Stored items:

theorem savedByte_vb (s : State) (c v x : Nat) (hv : v < 4) (h : x < 2 ^ s.id.edgeLog2 * 2 ^ s.id.edgeLog2) :
    savedByte s c (s.saveVbAt c v + x) = (s.core c).vb.cells.get (65536 * v + x) := by
  unfold savedByte State.saveVbAt Config.saveVb
  dsimp only
  generalize 2 ^ s.id.edgeLog2 * 2 ^ s.id.edgeLog2 = q at *
  rw [show s.saveBase c + q * 6 + v * q + x - s.saveBase c = q * 6 + (v * q + x) by omega]
  have hq : v * q + x < 4 * q := by
    have : (v + 1) * q ≤ 4 * q := Nat.mul_le_mul_right _ hv
    rw [Nat.add_mul] at this
    omega
  rw [if_neg (by omega), if_pos (by omega), show q * 6 + (v * q + x) - 6 * q = x + q * v by rw [Nat.mul_comm v q]; omega]
  rw [Nat.add_mul_div_left _ _ (by omega), Nat.add_mul_mod_self_left, Nat.div_eq_of_lt h, Nat.mod_eq_of_lt h, Nat.zero_add]

/-- Vector buffer ranges are whole sectors. -/
theorem Hdr.vbParts_unit {h : Hdr} {p : Nat × Nat × Nat} (hp : p ∈ h.vbParts) : p.2.2 % 64 = 0 := by
  obtain ⟨v, hv, hp⟩ := List.mem_flatMap.mp hp
  dsimp only at hp
  rcases List.mem_append.mp hp with hp | hp
  · split at hp
    · simp only [List.mem_singleton] at hp; rw [hp]; dsimp only; omega
    · simp at hp
  · split at hp
    · simp only [List.mem_singleton] at hp; rw [hp]; dsimp only; omega
    · simp at hp

/-- An address in the state block is in its masks, its statistics or its sequencer state. -/
theorem inBlock {a b x : Nat} (h1 : a + b ≤ x) (h2 : x < a + (b + 16384)) :
    (a + b ≤ x ∧ x < a + b + 4096) ∨ (a + (b + 4096) ≤ x ∧ x < a + (b + 4096) + 4096) ∨ (a + (b + 8192) ≤ x ∧ x < a + (b + 8192) + 8192) := by omega

theorem inMasks {b m i j : Nat} (hi : i < 512) (hj : j < 8) : b + m ≤ b + m + (8 * i + j) ∧ b + m + (8 * i + j) < b + (m + 16384) := by omega

theorem inStats {b m i j : Nat} (hi : i < 1024) (hj : j < 4) :
    b + m ≤ b + (m + 4096) + (4 * i + j) ∧ b + (m + 4096) + (4 * i + j) < b + (m + 16384) := by omega

/-- A save of the declared ranges and of the state block (R59). -/
theorem State.saveCore_saves {s : State} {c : Nat} {h : Hdr} (hw : s.loam.cells.wf = true) (hl : s.loam.Clean) (hk : (s.core c).kaolin.Clean)
    (hv : (s.core c).vb.Clean) (hf : h.Fits (2 ^ s.id.edgeLog2)) :
    Saving { s with free := s.free + 8192 } (s.saveCore c h) (savedByte s c) (inSave s c) fun x =>
      (s.saveBase c + 1024 * h.kaoBase ≤ x ∧ x < s.saveBase c + 1024 * (h.kaoBase + h.kaoLen)) ∨
      (∃ p ∈ h.vbParts, s.saveVbAt c p.1 + p.2.1 ≤ x ∧ x < s.saveVbAt c p.1 + (p.2.1 + p.2.2)) ∨
      (s.saveBase c + Config.saveMasks (2 ^ s.id.edgeLog2) ≤ x ∧ x < s.saveBase c + Config.saveLen (2 ^ s.id.edgeLog2)) := by
  obtain ⟨f1, f2⟩ := hf
  obtain ⟨q, hq⟩ : ∃ q, q = 2 ^ s.id.edgeLog2 * 2 ^ s.id.edgeLog2 := ⟨_, rfl⟩
  rw [← hq] at f1 f2
  have hvb : ∀ v, s.saveVbAt c v = s.saveBase c + q * 6 + v * q := by intro v; simp [State.saveVbAt, Config.saveVb, ← hq]
  have hlen : Config.saveLen (2 ^ s.id.edgeLog2) = q * 10 + 16384 := by simp [Config.saveLen, ← hq]
  have s0 : Saving s s (savedByte s c) (inSave s c) fun _ => False := ⟨rfl, rfl, rfl, fun _ => rfl, hl, hw, fun _ h => h.elim, fun _ _ => rfl⟩
  -- Kaolin
  have s1 := Saving.fold (fun (t : State) a => saveUnit c (t.kaoRead c a 256) (t.saveBase c + a) 256)
    (fun a x => s.saveBase c + a ≤ x ∧ x < s.saveBase c + a + 256) (unitStarts 256 (1024 * h.kaoBase) (1024 * h.kaoLen)) (by
      intro a ha t D ht
      have hb := unitStarts_mem ha
      rw [State.kaoRead_clean (by rw [ht.core]; exact hk), ht.saveBase]
      unfold saveUnit
      dsimp only
      have := (ht.sameCore c (fun x => { x with kaolin := (t.core c).kaolin }) rfl).write (corePort c) (s.saveBase c + a) ((t.core c).kaolin.cells.read a 256) ?_ ?_
      · rwa [Mem.read_length] at this
      · intro i hi
        rw [Mem.read_get, ht.core]
        rw [Mem.read_length] at hi
        rw [show s.saveBase c + a + i = s.saveBase c + (a + i) by omega, savedByte_kao]
        rw [← hq]; omega
      · intro i hi
        rw [Mem.read_length] at hi
        unfold inSave
        rw [hlen]
        omega) s _ s0
  -- VBs
  have s2 := Saving.fold (fun (t : State) (p : Nat × Nat × Nat) => (unitStarts 64 p.2.1 p.2.2).foldl
      (fun (t : State) a => saveUnit c (t.vbRead c (65536 * p.1 + a) 64) (t.saveVbAt c p.1 + a) 64) t)
    (fun p x => ∃ a ∈ unitStarts 64 p.2.1 p.2.2, s.saveVbAt c p.1 + a ≤ x ∧ x < s.saveVbAt c p.1 + a + 64) h.vbParts (by
      intro p hp t D ht
      obtain ⟨g1, g2, g3⟩ := f2 p hp
      refine Saving.fold _ (fun a x => s.saveVbAt c p.1 + a ≤ x ∧ x < s.saveVbAt c p.1 + a + 64) _ ?_ t D ht
      intro a ha t D ht
      have hb := unitStarts_mem ha
      have hva : t.saveVbAt c p.1 = s.saveVbAt c p.1 := by unfold State.saveVbAt; rw [ht.saveBase, ht.id]
      rw [State.vbRead_clean (by rw [ht.core]; exact hv), hva]
      unfold saveUnit
      dsimp only
      have := (ht.sameCore c (fun x => { x with vb := (t.core c).vb }) rfl).write (corePort c) (s.saveVbAt c p.1 + a)
        ((t.core c).vb.cells.read (65536 * p.1 + a) 64) ?_ ?_
      · rwa [Mem.read_length] at this
      · intro i hi
        rw [Mem.read_get, ht.core]
        rw [Mem.read_length] at hi
        rw [show s.saveVbAt c p.1 + a + i = s.saveVbAt c p.1 + (a + i) by omega, savedByte_vb s c _ _ g1 (by rw [← hq]; omega), Nat.add_assoc]
      · intro i hi
        rw [Mem.read_length] at hi
        unfold inSave
        rw [hlen, hvb]
        have : (p.1 + 1) * q ≤ 4 * q := Nat.mul_le_mul_right _ g1
        rw [Nat.add_mul] at this
        omega) _ _ s1
  -- the state block
  obtain ⟨T, hT⟩ : ∃ T, T = h.vbParts.foldl (fun (t : State) p => (unitStarts 64 p.2.1 p.2.2).foldl
      (fun (t : State) a => saveUnit c (t.vbRead c (65536 * p.1 + a) 64) (t.saveVbAt c p.1 + a) 64) t)
      ((unitStarts 256 (1024 * h.kaoBase) (1024 * h.kaoLen)).foldl (fun (t : State) a => saveUnit c (t.kaoRead c a 256) (t.saveBase c + a) 256) s) := ⟨_, rfl⟩
  rw [← hT] at s2
  have e0 : s.saveCore c h = T.saveBlock c := by rw [hT]; rfl
  rw [e0]
  have v0 : Saving { s with free := s.free + 8192 } (T.freeBytes 8192).1 (savedByte s c) (inSave s c) _ :=
    ⟨s2.str, s2.id, by show T.free + 8192 = s.free + 8192; rw [s2.free], s2.core, s2.clean, s2.wf, s2.hit, s2.miss⟩
  have hx : T.core c = s.core c := s2.core c
  have hb : T.saveBase c = s.saveBase c := s2.saveBase c
  have hlay : ∀ y, savedByte s c (s.saveBase c + (10 * q + y)) =
      if y < 4096 then ((List.range 512).flatMap fun i => leBytes 8 (tabGet 0 (s.core c).masks i).toNat).getD y 0
      else if y < 8192 then ((List.range 1024).flatMap fun i => leBytes 4 (tabGet 0 (s.core c).stats i).toNat).getD (y - 4096) 0
      else (s.freeBytes 8192).2.getD (y - 8192) 0 := by
    intro y
    unfold savedByte
    dsimp only
    rw [← hq, show s.saveBase c + (10 * q + y) - s.saveBase c = 10 * q + y by omega, if_neg (by omega), if_neg (by omega)]
    rw [show 10 * q + y - 10 * q = y by omega, show 10 * q + y - (10 * q + 4096) = y - 4096 by omega,
      show 10 * q + y - (10 * q + 8192) = y - 8192 by omega]
    by_cases a1 : y < 4096
    · rw [if_pos (by omega), if_pos a1]
    · rw [if_neg (by omega), if_neg a1]
      by_cases a2 : y < 8192
      · rw [if_pos (by omega), if_pos a2]
      · rw [if_neg (by omega), if_neg a2]
  obtain ⟨ms, hms⟩ : ∃ ms, ms = (List.range 512).flatMap fun i => leBytes 8 (tabGet 0 (s.core c).masks i).toNat := ⟨_, rfl⟩
  obtain ⟨st, hst⟩ : ∃ st, st = (List.range 1024).flatMap fun i => leBytes 4 (tabGet 0 (s.core c).stats i).toNat := ⟨_, rfl⟩
  have lms : ms.length = 4096 := by rw [hms, flatMap_leBytes_length]
  have lst : st.length = 4096 := by rw [hst, flatMap_leBytes_length]
  have lfr : (s.freeBytes 8192).2.length = 8192 := by simp [State.freeBytes]
  have hfr : (T.freeBytes 8192).2 = (s.freeBytes 8192).2 := by simp [State.freeBytes, s2.free]
  have hm : Config.saveMasks (2 ^ s.id.edgeLog2) = q * 10 := by simp [Config.saveMasks, ← hq]
  have hs' : Config.saveStats (2 ^ s.id.edgeLog2) = q * 10 + 4096 := by simp [Config.saveStats, ← hq]
  have hsq : Config.saveSeq (2 ^ s.id.edgeLog2) = q * 10 + 8192 := by simp [Config.saveSeq, ← hq]
  rw [← hms, ← hst] at hlay
  have v1 := v0.write (corePort c) (s.saveBase c + q * 10) ms (fun i hi => by
    rw [show s.saveBase c + q * 10 + i = s.saveBase c + (10 * q + i) by omega, hlay, if_pos (by omega), List.getD_eq_getElem _ _ hi]) (fun i hi => by
    unfold inSave; rw [hlen]; omega)
  have v2 := v1.write (corePort c) (s.saveBase c + (q * 10 + 4096)) st (fun i hi => by
    rw [show s.saveBase c + (q * 10 + 4096) + i = s.saveBase c + (10 * q + (4096 + i)) by omega, hlay, if_neg (by omega), if_pos (by omega),
      show 4096 + i - 4096 = i by omega, List.getD_eq_getElem _ _ hi]) (fun i hi => by
    unfold inSave; rw [hlen]; omega)
  have v3 := v2.write (corePort c) (s.saveBase c + (q * 10 + 8192)) (s.freeBytes 8192).2 (fun i hi => by
    rw [show s.saveBase c + (q * 10 + 8192) + i = s.saveBase c + (10 * q + (8192 + i)) by omega, hlay, if_neg (by omega), if_neg (by omega),
      show 8192 + i - 8192 = i by omega, List.getD_eq_getElem _ _ hi]) (fun i hi => by
    unfold inSave; rw [hlen]; omega)
  have e1 : T.saveBlock c = (((((T.freeBytes 8192).1.loamWrite (corePort c) (s.saveBase c + q * 10) ms).1).loamWrite (corePort c) (s.saveBase c + (q * 10 + 4096)) st).1.loamWrite
      (corePort c) (s.saveBase c + (q * 10 + 8192)) (s.freeBytes 8192).2).1 := by
    unfold State.saveBlock
    dsimp only
    rw [hx, hb, hfr, s2.id, hm, hs', hsq, hms, hst]
  rw [e1]
  refine v3.mono fun x hx => ?_
  rw [lms, lst, lfr]
  rcases hx with ⟨h1, h2⟩ | ⟨p, hp, h1, h2⟩ | ⟨h1, h2⟩
  · obtain ⟨y, hy, hy1, hy2⟩ := unitStarts_cover (u := 256) (a := 1024 * h.kaoBase) (n := 1024 * h.kaoLen) (x := x - s.saveBase c) (by omega) (by omega) (by omega) (by omega)
    exact .inl (.inl (.inl (.inl (.inr ⟨y, hy, by omega, by omega⟩))))
  · obtain ⟨y, hy, hy1, hy2⟩ := unitStarts_cover (u := 64) (a := p.2.1) (n := p.2.2) (x := x - s.saveVbAt c p.1) (by omega) (Hdr.vbParts_unit hp) (by omega) (by omega)
    exact .inl (.inl (.inl (.inr ⟨p, hp, y, hy, by omega, by omega⟩)))
  · rw [hm] at h1
    rw [hlen] at h2
    rcases inBlock h1 h2 with r | r | r
    · exact .inl (.inl (.inr r))
    · exact .inl (.inr r)
    · exact .inr r

theorem getD_leBytes (n v j : Nat) (h : j < n) : (leBytes n v).getD j 0 = (leBytes n v)[j]'(by rw [leBytes_length]; exact h) :=
  List.getD_eq_getElem _ _ _

/-- A word of a table of a saved state block. -/
theorem read_word {m : Mem} {b : Nat} {n : Nat} {f : Nat → Nat} {i : Nat}
    (h : ∀ j < n, m.get (b + (n * i + j)) = (leBytes n (f i)).getD j 0) : m.read (b + n * i) n = leBytes n (f i) := by
  have := Mem.read_eq (m := m) (a := b + n * i) (bs := leBytes n (f i)) fun j hj => by
    rw [leBytes_length] at hj
    rw [Nat.add_assoc, h j hj, getD_leBytes _ _ _ hj]
  rwa [leBytes_length] at this

theorem savedByte_mask (s : State) (c i j : Nat) (hi : i < 512) (hj : j < 8) :
    savedByte s c (s.saveBase c + Config.saveMasks (2 ^ s.id.edgeLog2) + (8 * i + j)) = (leBytes 8 (tabGet 0 (s.core c).masks i).toNat).getD j 0 := by
  rw [← flatMap_leBytes_get 8 (fun i => (tabGet 0 (s.core c).masks i).toNat) 512 i j hi hj]
  unfold savedByte Config.saveMasks
  dsimp only
  generalize 2 ^ s.id.edgeLog2 * 2 ^ s.id.edgeLog2 = q
  rw [if_neg (by omega), if_neg (by omega), if_pos (by omega)]
  congr 1
  omega

theorem inStat (b q x : Nat) : b + (q * 10 + 4096) + x - b - (10 * q + 4096) = x := by omega

theorem savedByte_stat (s : State) (c i j : Nat) (hi : i < 1024) (hj : j < 4) :
    savedByte s c (s.saveBase c + Config.saveStats (2 ^ s.id.edgeLog2) + (4 * i + j)) = (leBytes 4 (tabGet 0 (s.core c).stats i).toNat).getD j 0 := by
  rw [← flatMap_leBytes_get 4 (fun i => (tabGet 0 (s.core c).stats i).toNat) 1024 i j hi hj]
  unfold savedByte Config.saveStats
  dsimp only
  generalize 2 ^ s.id.edgeLog2 * 2 ^ s.id.edgeLog2 = q
  rw [if_neg (by omega), if_neg (by omega), if_neg (by omega), if_pos (by omega), inStat]

/-- What a memory that holds a save holds: the declared ranges, the masks and the statistics of core `c` (R59). -/
theorem State.saveCore_holds {s : State} {c : Nat} {h : Hdr} (hw : s.loam.cells.wf = true) (hl : s.loam.Clean) (hk : (s.core c).kaolin.Clean)
    (hv : (s.core c).vb.Clean) (hf : h.Fits (2 ^ s.id.edgeLog2)) :
    ((∀ x, 1024 * h.kaoBase ≤ x → x < 1024 * (h.kaoBase + h.kaoLen) → (s.saveCore c h).loam.cells.get (s.saveBase c + x) = (s.core c).kaolin.cells.get x) ∧
      (∀ p ∈ h.vbParts, ∀ x, p.2.1 ≤ x → x < p.2.1 + p.2.2 → (s.saveCore c h).loam.cells.get (s.saveVbAt c p.1 + x) = (s.core c).vb.cells.get (65536 * p.1 + x)) ∧
      (∀ i < 512, (s.saveCore c h).loam.cells.read (s.saveBase c + Config.saveMasks (2 ^ s.id.edgeLog2) + 8 * i) 8 = leBytes 8 (tabGet 0 (s.core c).masks i).toNat) ∧
      (∀ i < 1024, (s.saveCore c h).loam.cells.read (s.saveBase c + Config.saveStats (2 ^ s.id.edgeLog2) + 4 * i) 4 = leBytes 4 (tabGet 0 (s.core c).stats i).toNat)) ∧
      ∀ x, x < s.saveBase c ∨ s.saveBase c + Config.saveLen (2 ^ s.id.edgeLog2) ≤ x → (s.saveCore c h).loam.cells.get x = s.loam.cells.get x := by
  have v := State.saveCore_saves hw hl hk hv hf
  obtain ⟨f1, f2⟩ := hf
  have hlen : Config.saveLen (2 ^ s.id.edgeLog2) = Config.saveMasks (2 ^ s.id.edgeLog2) + 16384 := rfl
  have hst : Config.saveStats (2 ^ s.id.edgeLog2) = Config.saveMasks (2 ^ s.id.edgeLog2) + 4096 := rfl
  refine ⟨⟨fun x h1 h2 => ?_, fun p hp x h1 h2 => ?_, fun i hi => ?_, fun i hi => ?_⟩, fun x hx => ?_⟩
  · rw [v.hit _ (.inl ⟨by omega, by omega⟩), savedByte_kao _ _ _ (by omega)]
  · obtain ⟨g1, g2, g3⟩ := f2 p hp
    rw [v.hit _ (.inr (.inl ⟨p, hp, by omega, by omega⟩)), savedByte_vb _ _ _ _ g1 (by omega)]
  · refine read_word (f := fun i => (tabGet 0 (s.core c).masks i).toNat) fun j hj => ?_
    rw [v.hit _ (.inr (.inr ?_)), savedByte_mask _ _ _ _ hi hj]
    rw [hlen]
    exact inMasks hi hj
  · refine read_word (f := fun i => (tabGet 0 (s.core c).stats i).toNat) fun j hj => ?_
    rw [v.hit _ (.inr (.inr ?_)), savedByte_stat _ _ _ _ hi hj]
    rw [hlen, hst]
    exact inStats hi hj
  · exact v.miss x (by unfold inSave; omega)

/-! ### Restoring -/

theorem State.restoreRead_clean {s : State} (h : s.loam.Clean) (c a n : Nat) : s.restoreRead c a n = (s, false, false) := by
  unfold State.restoreRead
  generalize sectorsOf a n = l
  induction l with
  | nil => rfl
  | cons k l ih =>
    rw [List.foldl_cons, State.loamSector_clean h]
    exact ih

* **WORK ITEM**
Return every line of the records in which the word "with" is found.

* **WRITTEN RESPONSE**
  rcases List.mem_append.mp hp with hp | hp
    Saving { s with free := s.free + 8192 } (s.saveCore c h) (savedByte s c) (inSave s c) fun x =>
      have := (ht.sameCore c (fun x => { x with kaolin := (t.core c).kaolin }) rfl).write (corePort c) (s.saveBase c + a) ((t.core c).kaolin.cells.read a 256) ?_ ?_
      have := (ht.sameCore c (fun x => { x with vb := (t.core c).vb }) rfl).write (corePort c) (s.saveVbAt c p.1 + a)
  have v0 : Saving { s with free := s.free + 8192 } (T.freeBytes 8192).1 (savedByte s c) (inSave s c) _ :=
  rcases hx with ⟨h1, h2⟩ | ⟨p, hp, h1, h2⟩ | ⟨h1, h2⟩
    rcases inBlock h1 h2 with r | r | r
  induction l with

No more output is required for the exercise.